Beside the seaside: Alan Titchmarsh on creating a coastal garden – Express.co.uk
Many people daydream of retiring to the coast, but maritime conditions make for difficult gardening due to salt spray, mini sandstorms and winter gales. Brush up with my beach-garden guide, however, and you can create a seaside paradise that will weather all seasons.
Assess the local conditions
Conditions vary all round the coast; the climate can be very mild in parts of coastal West Sussex and the Isle of Wight, Cornwall and southern Ireland and the west of Scotland where the Gulf Stream stops temperatures falling too low, allowing relatively exotic plants to grow. However, some parts of the coast (eg Lancashire) are notoriously exposed, cold and windy, so only the most rugged plants will survive.
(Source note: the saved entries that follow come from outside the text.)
/-- The reads that an engine has outstanding are given up, and the fills that wait on them are over. With `acks` the writes still await xx_BVALID, and
nothing follows from it but that their units may be read again (03 R77); otherwise the port answers nothing more. With `keep` the writes that were not
presented yet wait on. -/
def dropTxs (s : State) (e : Nat) (acks keep : Bool) : State :=
  let kept := if acks then ((engAt s e).txs.filter (fun x => x.2.wr)).map (fun x => (x.1, { x.2 with purpose := .writeback })) else []
  let queued := if keep then ((engAt s e).txq.filter (fun x => x.1.wr)).map (fun x => ({ x.1 with purpose := .writeback }, x.2)) else []
  let s := setEng s e { engAt s e with txs := kept, txq := queued, sets := [] }
  { s with ctc := { s.ctc with fills := s.ctc.fills.filter (fun f => !(f.tree = e && f.returned.isNone)) } }

/-- A request that waits for an engine completes with UNIT_GONE, or is discarded (18 Table 18.5, 01 R28). -/
def goneReq (e : Nat) (s : State) (q : Req) : State :=
  countGone (if genFresh s q.inst q.gen then respond s e q Status.unitGone.code [] else genDiscard s q.inst) 1

/-- The requests that wait outside an engine for it end: its ingress register, remote queue and service register. -/
def endWaiting (s : State) (e : Nat) : State :=
  let g := engAt s e
  let s := refreshEng (setEng s e { g with ingress := none, hold := 0, remoteQ := [], service := [] }) e
  (g.ingress.toList ++ g.remoteQ ++ g.service).foldl (goneReq e) s

/-- A reset of a memory engine begins (10 Table 10.8, 18 Table 18.5); with its power goes what its port owed. -/
def engReset (s : State) (e level : Nat) : State :=
  endWaiting (dropTxs (dropReseal (endSlots s e Status.unitGone.code (fun _ => true)) e) e (level < 3) (level < 3)) e

/-- A tier-A bank group loses its power with its island: its lines, its directory entries and the copies it held go (10 R267, R281). -/
def bankGroupOff (s : State) (g : Nat) : State :=
  let s := loseGroup s g
  { s with coh :=
    ⟨s.coh.dir.filter (fun d => bankGroup d.tree != g), s.coh.copies.filter (fun c => bankGroup c.tree != g), s.coh.reqs.filter (fun r => bankGroup r.tree != g),
      s.coh.late.filter (fun d => bankGroup d.1 != g), s.coh.cts.filter (fun c => (engineOfPage c.page).all (fun e => bankGroup e != g))⟩ }

/-- An L2 of CTC: fills are given up, and the requests held for one complete with UNIT_GONE (18 Table 18.5). -/
def ctcReset (s : State) : State :=
  let s := { s with ctc := { s.ctc with fills := [] } }
  (List.range 40).foldl (fun t e =>
    let g := engAt t e
    match g.ingress with
    | some q => if 7 ≤ g.hold && g.hold ≤ 9 then goneReq e (refreshEng (setEng t e { g with ingress := none, hold := 0 }) e) q else t
    | none => t) s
Visit local gardens to see what grows well and how owners cope with conditions – or not – and learn from other people’s mistakes.
A seaside design
Don’t try to create a normal garden – conventional lawns, annuals, roses and perennials don’t do well in seaside conditions and neither do fruit and veg. Instead, make the most of the unique features of a coastal landscape and incorporate them into your plot, to create a garden that sits well in its setting and won’t make much work.
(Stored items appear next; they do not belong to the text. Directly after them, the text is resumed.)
/-- Whether an object page admits a request (17 R455): a read, IMU's own write, or the atomic of a valid slot's kind on its word. -/
def objAdmits (s : State) (q : Req) : Bool :=
  match objPageOwner s q.page with
  | none => true
  | some i =>
    q.isRead || (match q.src with | .imu _ 0 => true | _ => false) || (q.op = 3 &&
      (match q.granules with
       | [(j, _)] =>
         let a := q.addr % 4096 / 256 * 256 + 128 * j + (q.word j).1
         let o := objAt s i (a / 8)
         (q.word j).2 = 8 && a < 2048 && o.valid && q.aop = (if o.event then 2 else 8)
       | _ => false))

/-- The refusals of R259 for a request at a local home, in their order. -/
def judgeLocal (s : State) (e : Nat) (q : Req) : State × Judged :=
  let si := match winner (copyTable s (lookupIsland e q)) q.page with
    | some (_, x) => x.cls = .s || x.cls = .i
    | none => false
  match lookupBad s (lookupIsland e q) q.page with
  | some i => (copyFault s (lookupIsland e q) i, .wait 14)
  | none =>
  let (s, pre) : State × Option Nat := match q.src with
    | .fm => imuStage s q (instOfPasid s q.pasid) true false si e
    | .cce _ k =>
      (match q.inst with
       | some i => imuStage s q (if instLive s i then some i else none) (k % 8 != 0 && k % 8 != 7) (0xFF10 ≤ q.keyId && q.keyId < 0xFF20) si e
       | none => (s, none))
    | .remote .. =>
      if q.keyId = 0 || (q.keyId < 0xFF00 && (!((tblFind s.imu.binds q.keyId).getD []).isEmpty || isRetiring s q.keyId)) then (s, none)
      else (s, some Status.denied.code)
    | .hgt _ =>
      if q.keyId != 0 && !(q.inst.any (fun i => boundTo s q.keyId i || leftBy s q.keyId i)) then
        (recordInst s pgImu rcAccessDenied q.inst (q.inst.getD 0) q.keyId q.ctx, some Status.denied.code)
      else (s, none)
    | _ => (s, none)
  match pre with
  | some st => (s, .refuse st)
  | none =>
    let link := match q.src with | .remote .. => true | _ => false
    let host := match q.src with | .host _ => true | _ => false
    match jctStage s e q link host with
    | (s, .ok j x _) =>
      if x.cls != .p && isRetiring s x.ksrc then (s, .refuse Status.keyRetired.code)
      else if !objAdmits s q then (s, .refuse Status.denied.code)
      else if !engineServes s e || !pathOn s (x.cls = .s || x.cls = .i) then (s, .refuse Status.unitGone.code)
      else if admissionStopped s (engPage e) then (s, .wait 0)
      else if x.cls = .s && !q.isRead && pathFull s e (lineOf q) then (s, .refuse Status.unitGone.code)
      else
        let inst := match q.src with
          | .fm => instOfPasid s q.pasid
          | .remote .. => if q.keyId = 0 then none else chargedInst s q.keyId
          | _ => q.inst
        (s, .ok j x inst)
    | r => r

/-! ### Admission conditions (10 Table 10.2) -/

/-- A resident line, where it stands under a KeyID and KeyID epoch (10 R262). -/
def lineUnder (s : State) (e : Nat) (kind : LineKind) (idx k ep : Nat) : Option Line :=
  (findLine s e kind idx).filter (fun x => x.keyId = k && x.kidEpoch = ep)

/-- The resident counter line of a page under a KeyID and its current epoch. -/
def ctrLine (s : State) (e l k : Nat) : Option Line := lineUnder s e .ctr l k (kidEpochOf s k)

/-- The resident tag line under a KeyID and its current epoch. -/
def tagLine (s : State) (e t k : Nat) : Option Line := lineUnder s e .tag t k (kidEpochOf s k)

/-- The stored tag of a granule under a KeyID and KeyID epoch, where its slot is valid. -/
def tagUnder (s : State) (e l i k ep : Nat) : Option Bytes :=
  match lineUnder s e .tag ((l * 32 + i) / 8) k ep with
  | some x => (match x.data with | .tag sl => (sl.getD (i % 8) none) | _ => none)
  | none => none

/-- The stored tag of a granule under a KeyID and its current epoch. -/
def tagSlot (s : State) (e l i k : Nat) : Option Bytes := tagUnder s e l i k (kidEpochOf s k)

/-- The counter line and the stored tags of an admitted request, under its snapshot (01 R24, R25). -/
def Adm.line (s : State) (e : Nat) (a : Adm) : Option Line := lineUnder s e .ctr (lineOf a.req) a.snap.keyId a.snap.kidEpoch
def Adm.tag (s : State) (e : Nat) (a : Adm) (i : Nat) : Option Bytes := tagUnder s e (lineOf a.req) i a.snap.keyId a.snap.kidEpoch

/-- MAJOR and minors of a resident counter line. -/
def Line.ctrs (x : Line) : Nat × List Nat :=
  match x.data with
  | .ctr a m _ _ => (a, m)
  | _ => (0, [])

/-- The directory entry of a home line (10 R281). -/
def dirOf (s : State) (e l : Nat) : Option DirEntry := s.coh.dir.find? (fun d => d.tree = e && d.idx = l)

/-- Whether a home access holds for coherence: a remote owner, or sharers before a write (10 R282). -/
def cohHold (s : State) (e l : Nat) (wr : Bool) : Bool :=
  match dirOf s e l with
  | some d => (match d.st with | .o _ => true | .s m => wr && !m.isEmpty | .u => false)
  | none => false

/-- Whether an admitted request writes its granules. -/
def Adm.writes (a : Adm) : Bool := !a.req.isRead

/-- Whether an earlier write to a granule is in the engine or awaits its acknowledgement (row 9). -/
def hazardAt (s : State) (e l i : Nat) : Bool :=
  let g := engAt s e
  g.slots.any (fun a => a.2.writes && lineOf a.2.req = l && a.2.req.granules.any (fun p => p.2 = i))
    || (g.txs.map Prod.snd ++ g.txq.map Prod.fst).any (fun t => match t.purpose with | .slotWrite gs => gs.contains (l * 32 + i) | _ => false)

/-- Whether FM_TAG is in use at a port (row 2, 03 R74). -/
def tagBusy (s : State) (e tag : Nat) : Bool :=
  (engAt s e).slots.any (fun a => a.2.req.src = .fm && a.2.req.tag = tag && !a.2.responded)
    || s.ttb.flags.any (fun f => f.engine = e && f.req.tag = tag)
    || (engAt s e).remoteQ.any (fun r => r.src = .fm && r.tag = tag)
    || s.spans.any (fun x => x.2.outQ.any (fun i => match i with | .flag r n => n = e && r.tag = tag | _ => false))
    || s.spans.any (fun x => x.2.outst.any (fun o => o.2.req.src = .fm && o.2.engine = e && o.2.req.tag = tag))

/-- Slots that an instance holds in an engine. -/
def heldSlots (g : Eng) (i : Option Nat) : Nat := (g.slots.filter (fun a => a.2.snap.inst = i)).length

/-- The instances that hold a slice. -/
def slicedInsts (s : State) : List Nat := s.imu.inst.map Prod.fst

/-- Slots outside every reservation that are free in an engine (17 R445). -/
def sharedFree (s : State) (g : Eng) : Nat :=
  96 - ((slicedInsts s).foldl (fun n i => n + max (admRes s i) (heldSlots g (some i))) (heldSlots g none))

/-- Row 11: the instance's share of the admission slots. A request of no instance takes only a slot outside every reservation (02 R61, 17 R445). -/
def shareFree (s : State) (g : Eng) (i : Option Nat) : Bool :=
  match i with
  | some i => heldSlots g (some i) < admLim s i && (heldSlots g (some i) < admRes s i || 0 < sharedFree s g)
  | none => 0 < sharedFree s g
Use typical seaside props such as rope and other nautical pieces; driftwood, flotsam and jetsam found on the beach, plus sand, shingle and smooth pebbles (which you absolutely must not take from the beach but buy from builders’ merchants – and use horticultural sand, not building sand).
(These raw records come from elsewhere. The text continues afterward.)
/-- CTC_PART_CHANGE_DONE (10 R263): the lines in ways that change partition are evicted; one that cannot go yet starts what its write-back needs. A fill on
its way into such a way is awaited. -/
def execCtcPartChangeDone (s : State) : Host.Outcome State Fault Refusal :=
  .next (match s.ctc.partChange with
    | none => s
    | some v =>
      let old := rawReg s (pgCtc + 0x040)
      let moving (w : Nat) : Bool := wayPart old w != wayPart v w
      let pass (t : State) : State := (t.ctc.lines.filter (fun x => moving x.way && mayLeave t x && !dirtyChild t x)).foldl (fun u x =>
        match evict u (reread u x) with
        | some w => w
        | none => pathFill u (reread u x)) t
      let s := (List.range 8).foldl (fun t _ => pass t) s
      if s.ctc.lines.any (fun x => moving x.way) || s.ctc.fills.any (fun f => moving f.way) then s
      else setReg { s with ctc := { s.ctc with partChange := none } } (pgCtc + 0x040) v)

/-- What a write of FLOOR and CEIL does once it is judged (10 R279). -/
def doCtcPf (r : Role) (v : Word) (s : State) : State :=
  let f := getBits v 4 0
  let c := getBits v 9 5
  if 16 < f || 16 < c || c < f then regDone s r (pgCtc + 0x044) .denied 0
  else
    let s := setReg s (pgCtc + 0x044) (v &&& 0x3FF)
    let d := getFld s (pgCtc + 0x048) 4 0
    let s := if !regBit s (pgCtc + 0x048) 8 && (d < f || c < d) then
        setFld { s with ctc := { s.ctc with counted := 0, hits := 0 } } (pgCtc + 0x048) 4 0 (max f (min c d))
      else s
    commitDone s r (pgCtc + 0x044)

/-- CTC_PF_WRITE (10 R279). -/
def execCtcPfWrite (role : Role) (v : Word) (s : State) : Host.Outcome State Fault Refusal :=
  .next (judgeGuarded s role (pgCtc + 0x044) (doCtcPf role v))

/-! ### Reset list (09 R244 to R246) -/

/-- Lines [lo, hi] of an engine are reset: their counter and tag lines leave CTC with the fills on the way to them; with `flags`, a resident node wholly among
them holds the set flags that the entry above gives it, and keeps its counters (09 R240). -/
def resetBelow (s : State) (e lo hi : Nat) (flags : Bool) : State :=
  let mine (tree : Nat) (k : LineKind) (idx : Nat) : Bool := tree = e && (match k with
    | .ctr => lo ≤ idx && idx ≤ hi
    | .tag => lo * 4 ≤ idx && idx < hi * 4 + 4
    | .node _ => false)
  let gone := s.ctc.lines.filter (fun x => mine x.tree x.kind x.idx)
  { s with ctc := { s.ctc with
    lines := (s.ctc.lines.filter (fun x => !mine x.tree x.kind x.idx)).map (fun x => match x.kind, x.data with
      | .node v, .node n => if flags && x.tree = e && lo ≤ x.idx * 8 ^ v && (x.idx + 1) * 8 ^ v ≤ hi + 1 then { x with data := .node n.allInit } else x
      | _, _ => x)
    fills := s.ctc.fills.filter (fun x => !mine x.tree x.kind x.idx)
    counted := s.ctc.counted + (gone.filter Line.prefetched).length } }

/-- Set INIT on the largest aligned subtrees at and below a node whose lines all lie in [lo, hi] (09 R244). A node that a part of the range needs and that is
not resident is filled first, and the answer's flag is then false; below an absent one there is nothing to reset. Level 0 is a line. -/
def initTree : Nat → State → Nat → Nat → Nat → Nat → State × Bool
  | fuel, s, e, idx, lo, hi =>
    let a := idx * 8 ^ fuel
    let b := (idx + 1) * 8 ^ fuel - 1
    let part (s : State) : State × Bool := match fuel with
      | 0 => (s, true)
      | f + 1 => (List.range 8).foldl (fun acc c =>
          let r := initTree f acc.1 e (idx * 8 + c) lo hi
          (r.1, acc.2 && r.2)) (s, true)
    if b < lo || hi < a then (s, true)
    else match parentEntry s e (if fuel = 0 then .ctr else .node fuel) idx with
      | none => (s, false)
      | some (c, init) =>
        if init then (resetBelow s e (max a lo) (min b hi) true, true)
        else if lo ≤ a && b ≤ hi then
          (let p := if fuel = 0 then (1, idx / 8, idx % 8) else nodeParent e fuel idx
           (resetBelow (mapNode s e p.1 p.2.1 (fun n => n.setInit p.2.2 true)) e a b true, true))
        else if (nodeAt s e fuel idx).isSome then part s
        else if c = 0 then (resetBelow s e (max a lo) (min b hi) true, true)
        else (startFill s e (.node fuel) idx 0xFF00 false none false, false)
Source seaside-proof plants from local garden centres and group them in threes to look natural. Go for either a natural, seaside-landscape style or a contemporary garden based on seaside features.
Make an outer boundary that withstands wind and filters out sand and salt. A hedge of Cupressus macrocarpa or Escallonia macrantha is effective. To enjoy sea views, cut out occasional “portholes” or interrupt sections of hedge with groups of tamarisk or black pine (Pinus nigra maritima) with bare trunks so you can see under the canopy of leaves.
For a more open outlook, make an irregular Robinson Crusoe-style “fence” from broken bits of driftwood along the rear of the garden with hedges pruned to look as if they are naturally sculpted by the wind along the sides for privacy and shelter.
Make a sheltered area for sunbathing and meals outdoors; use toughened glass screens to protect you from the wind, so you enjoy the suntrap effect. Or turn a summerhouse or a shed into a beach hut by adding a small porch and some decking; put shingles on the roof and shutters on windows.
Avoid a lawn in favour of sand, shingle and drifts of pebbles interrupted by patches of low-ground covering and seaside-proof plants, with nautical ornaments, such as a length of jetty or breakwater, a wicker lobster pot or a coiled anchor chain.